Nikolay A. Neverov, Zinaida B. Chistova, Alexandr L. Mineev
UDС
57.045
DOI:
10.37482/0536-1036-2022-6-193-205
Abstract
The research aims at assessing the influence of daytime and nighttime meteorological parameters (air temperature, dew point, relative air humidity, wind velocity and amount of precipitation) on the pine radial growth in the northern taiga subzone in blueberry, lingonberry and bush-sphagnum forest types. The study was carried out in the Arkhangelsk region near the Pinega settlement (northern taiga subzone). Sample plots were laid out in areas with different forest types specific for this territory. A total of 63 core samples were taken from 7 of the most representative sites. Meteorological parameters for 2008–2015 were collected by a digital weather station WMR918 H (Huger GmbH, Germany) located in the research area and operating in the monitoring mode. In blueberry pine forest, we have detected a high correlation of radial growth with air temperature and dew point in July (0.80–0.88), and even higher correlation with the night values of these parameters (0.90). Both direct and inverse correlations were found with wind velocities in May, June, and September: from 0.77 to 0.78 and from –0.84 to –0.79. An inverse correlation was observed in one of the sample plots with precipitation of May and June. Dependencies similar to the blueberry pine forest have been found in the lingonberry pine forest. A correlation with relative air humidity was found in the shrub-sphagnum forest type. Direct and inverse correlations of radial growth with wind velocity indicate its different influence on physiological processes in the leaf blade by cooling it and enhancing transpiration. Significant variability in the correlation in the blueberry forest type is probably caused by differences in the inventory parameters of the studied stands, and may also be a feature of blueberry pine forests. Generally, pine in the blueberry, lingonberry and shrub-sphagnum forest types has a similar response to the variability of meteorological factors, the main of which is the air temperature regime.

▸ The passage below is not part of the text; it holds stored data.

/-! ### State.arbiterIdle -/

@[simp] theorem State.arbiterIdle_cmdBytes (s : State) : s.arbiterIdle.cmdBytes = s.cmdBytes := rfl
@[simp] theorem State.arbiterIdle_started (s : State) : s.arbiterIdle.started = s.started := rfl
@[simp] theorem State.arbiterIdle_blk (s : State) :
    s.arbiterIdle.blk = { s.blk with txState := .txIdle, txLen := 0, txIdx := 0 } := rfl
@[simp] theorem State.arbiterIdle_rxfLen (s : State) : s.arbiterIdle.rxfLen = s.rxfLen := rfl
@[simp] theorem State.arbiterIdle_env (s : State) : s.arbiterIdle.env = s.env := rfl
@[simp] theorem State.arbiterIdle_actions (s : State) : s.arbiterIdle.actions = s.actions := rfl
@[simp] theorem State.arbiterIdle_outcomes (s : State) : s.arbiterIdle.outcomes = s.outcomes := rfl
@[simp] theorem State.arbiterIdle_trace (s : State) : s.arbiterIdle.trace = s.trace := rfl
@[simp] theorem State.arbiterIdle_cycles (s : State) : s.arbiterIdle.cycles = s.cycles := rfl
@[simp] theorem State.arbiterIdle_resetGen (s : State) : s.arbiterIdle.resetGen = s.resetGen := rfl
@[simp] theorem State.arbiterIdle_tieCount (s : State) : s.arbiterIdle.tieCount = s.tieCount := rfl

/-! ### State.latch -/

@[simp] theorem State.latch_cmdBytes (L : List Byte) (s : State) : (s.latch L).cmdBytes = s.cmdBytes := rfl
@[simp] theorem State.latch_started (L : List Byte) (s : State) : (s.latch L).started = s.started := rfl
@[simp] theorem State.latch_blk (L : List Byte) (s : State) :
    (s.latch L).blk = { s.blk with txb := Mem.writeAll 0 L s.blk.txb, txLen := BitVec.ofNat 9 L.length, txIdx := 0 } := rfl
@[simp] theorem State.latch_rxfLen (L : List Byte) (s : State) : (s.latch L).rxfLen = s.rxfLen := rfl
@[simp] theorem State.latch_env (L : List Byte) (s : State) : (s.latch L).env = s.env := rfl
@[simp] theorem State.latch_actions (L : List Byte) (s : State) : (s.latch L).actions = s.actions := rfl
@[simp] theorem State.latch_outcomes (L : List Byte) (s : State) : (s.latch L).outcomes = s.outcomes := rfl
@[simp] theorem State.latch_trace (L : List Byte) (s : State) : (s.latch L).trace = s.trace := rfl
@[simp] theorem State.latch_cycles (L : List Byte) (s : State) : (s.latch L).cycles = s.cycles := rfl
@[simp] theorem State.latch_resetGen (L : List Byte) (s : State) : (s.latch L).resetGen = s.resetGen := rfl
@[simp] theorem State.latch_tieCount (L : List Byte) (s : State) : (s.latch L).tieCount = s.tieCount := rfl

/-! ### State.advanceTx -/

@[simp] theorem State.advanceTx_cmdBytes (s : State) : s.advanceTx.cmdBytes = s.cmdBytes := rfl
@[simp] theorem State.advanceTx_started (s : State) : s.advanceTx.started = s.started := rfl
@[simp] theorem State.advanceTx_blk (s : State) : s.advanceTx.blk = { s.blk with txIdx := s.blk.txIdx + 1 } := rfl
@[simp] theorem State.advanceTx_rxfLen (s : State) : s.advanceTx.rxfLen = s.rxfLen := rfl
@[simp] theorem State.advanceTx_env (s : State) : s.advanceTx.env = s.env := rfl
@[simp] theorem State.advanceTx_actions (s : State) : s.advanceTx.actions = s.actions := rfl
@[simp] theorem State.advanceTx_outcomes (s : State) : s.advanceTx.outcomes = s.outcomes := rfl
@[simp] theorem State.advanceTx_trace (s : State) : s.advanceTx.trace = s.trace := rfl
@[simp] theorem State.advanceTx_cycles (s : State) : s.advanceTx.cycles = s.cycles := rfl
@[simp] theorem State.advanceTx_resetGen (s : State) : s.advanceTx.resetGen = s.resetGen := rfl
@[simp] theorem State.advanceTx_tieCount (s : State) : s.advanceTx.tieCount = s.tieCount := rfl
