/-- A word of the opcode table: byte 0 is its least significant byte. -/
theorem test_decode_table_word :
    decodeTableWord 16 0xDE01 = some (.rxb 0xDE) ∧ decodeTableWord 8 0x02 = some .tmo
      ∧ decodeTableWord 8 0x06 = none := by decide

/-! ### Running the machine -/

/-- The next state an outcome gives; the given one where there is none. -/
def nextOr (s : State) : Outcome → State
  | .next t => t
  | .fault _ => s
  | .refused _ => s

/-- The state some operations lead to from reset. -/
def after (ops : List Instr) : State := nextOr .reset (performAll ops .reset)

/-- The nine registers in the order of 95_test_vectors.md section 0: `fa_state rx_cnt pay_len ; tx_lock dir tx_state
tx_idx/tx_len timer_armed`. -/
structure Registers where
  faState    : FaState
  rxCnt      : Nat
  payLen     : Nat
  txLock     : Bool
  dir        : Dir
  txState    : TxState
  txIdx      : Nat
  txLen      : Nat
  timerArmed : Bool
  deriving DecidableEq, Repr

def registers (s : State) : Registers :=
  ⟨s.blk.faState, s.blk.rxCnt.toNat, s.blk.payLen.toNat, s.blk.txLock, s.blk.dir, s.blk.txState,
    s.blk.txIdx.toNat, s.blk.txLen.toNat, s.blk.timerArmed⟩

/-- The reset state of 95_test_vectors.md section 0. -/
def quiet : Registers := ⟨.idle, 0, 0, false, .receive, .txIdle, 0, 0, false⟩

/-- What a line of a vector shows: registers, actions, outcome words. -/
structure Shown where
  regs     : Registers
  actions  : List Action
  outcomes : List OutcomeWord
  deriving DecidableEq, Repr

/-- What an outcome shows; none for a fault or a refusal. -/
def shown : Outcome → Option Shown
  | .next t => some ⟨registers t, t.actions, t.outcomes⟩
  | .fault _ => none
  | .refused _ => none

/-- Whether an outcome is the refusal of an ill-formed send. -/
def refusesSend : Outcome → Bool
  | .next _ => false
  | .fault _ => false
  | .refused r => r == .illFormedSend

def rxs (L : List Byte) : List Instr := L.map Instr.rxb

/-- `SND m0` and `k` accepted bytes. -/
def sending (k : Nat) : List Instr := Instr.snd m0 :: List.replicate k Instr.txb

/-- All of `m0` sent and the line turned back. -/
def inGap : List Instr := sending 7 ++ [Instr.trn]

def wholeSend : List Instr := inGap ++ [Instr.tmo]

/-! ### One step of each operation -/

/-- V34 step 8: `RST` in mid-send. -/
theorem test_rst : shown (exec .rst (after (sending 2))) = some ⟨quiet, [.tcancel, .dir .receive], [.performed]⟩ := by
  decide

/-- R180: `RST` is performed before the first reset, and nothing else is. -/
theorem test_before_reset :
    shown (exec .rst (State.beforeReset .one (after (sending 2)).blk))
        = some ⟨quiet, [.tcancel, .dir .receive], [.performed]⟩
      ∧ shown (exec .tmo (State.beforeReset .two .reset)) = none := by decide

/-- V13 step 1: the seventh byte completes the header. -/
theorem test_rxb_header :
    shown (exec (.rxb 0x02) (after (rxs [0x01, 0x02, 0x01, 0x0B, 0x0A, 0x05])))
      = some ⟨⟨.payloadPartial, 7, 2, true, .receive, .txIdle, 0, 0, true⟩, [.tstart], [.performed]⟩ := by decide

/-- V14 step 7: a bad tag is reported at the end of the frame. -/
theorem test_rxb_bad_tag :
    shown (exec (.rxb 0x00) (after (rxs [0x04, 0x00, 0x00, 0x00, 0x00, 0x09])))
      = some ⟨⟨.idle, 0, 0, true, .receive, .txIdle, 0, 0, true⟩,
          [.tstart, .rxerr [0x04, 0x00, 0x00, 0x00, 0x00, 0x09, 0x00]], [.performed]⟩ := by decide

/-- V21 step 2: flush and release. -/
theorem test_tmo_flush :
    shown (exec .tmo (after (rxs [0x01, 0x02, 0x01, 0x0B, 0x0A, 0x05, 0x02, 0xDE])))
      = some ⟨quiet, [.flush 8], [.performed]⟩ := by decide

/-- V24 step 4: while sending, flush but keep the lock. -/
theorem test_tmo_sending :
    shown (exec .tmo (after (sending 1 ++ rxs [0x00])))
      = some ⟨⟨.idle, 0, 0, true, .transmit, .sending, 1, 7, false⟩, [.flush 1], [.performed]⟩ := by decide
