-- ==== Sys2Proof/Machine/Step.lean ====
section
/-! DEFINITION. One step of the machine, and how a word comes to be its next command. -/

namespace Sys2Proof.Machine

/-- One step: the next event takes place (R12). -/
def step (s : State) : Host.Outcome State Fault Refusal := nextEvent s

/-- The requester presents the word at the very next edge, to a launched block (log entry 5). -/
def State.withFetchWord (s : State) (nbits w : Nat) : State :=
  { s with launched := true, pending := numberEdge s.requester (w % 2 ^ nbits) :: s.pending }

end Sys2Proof.Machine
end

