-- ==== Sys2Proof/Machine/Units.lean ====
section
/-! DEFINITION. Several blocks side by side: each has its own registers and its own requester, and they share nothing (R34, R131). -/

namespace Sys2Proof.Machine

/-- One step of the `k`-th of several blocks. -/
def stepUnit (units : List State) (k : Fin units.length) : Host.Outcome (List State) Fault Refusal :=
  match step units[k] with
  | .next t => .next (units.set k t)
  | .fault f => .fault f
  | .refused r => .refused r

end Sys2Proof.Machine
end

Keywordspine, radial growth, pine radial growth, meteorological parameters, air temperature, dew point temperature, precipitation, wind velocity, blueberry pine forest, lingonberry pine forest, bush-sphagnum pine forest, Pinega, northern taiga
Funding
The research was carried out within the framework of the state assignment No. 122011300380-5 of the N. Laverov Federal Center for Integrated Arctic Research of the Ural Branch of the Russian Academy of Sciences.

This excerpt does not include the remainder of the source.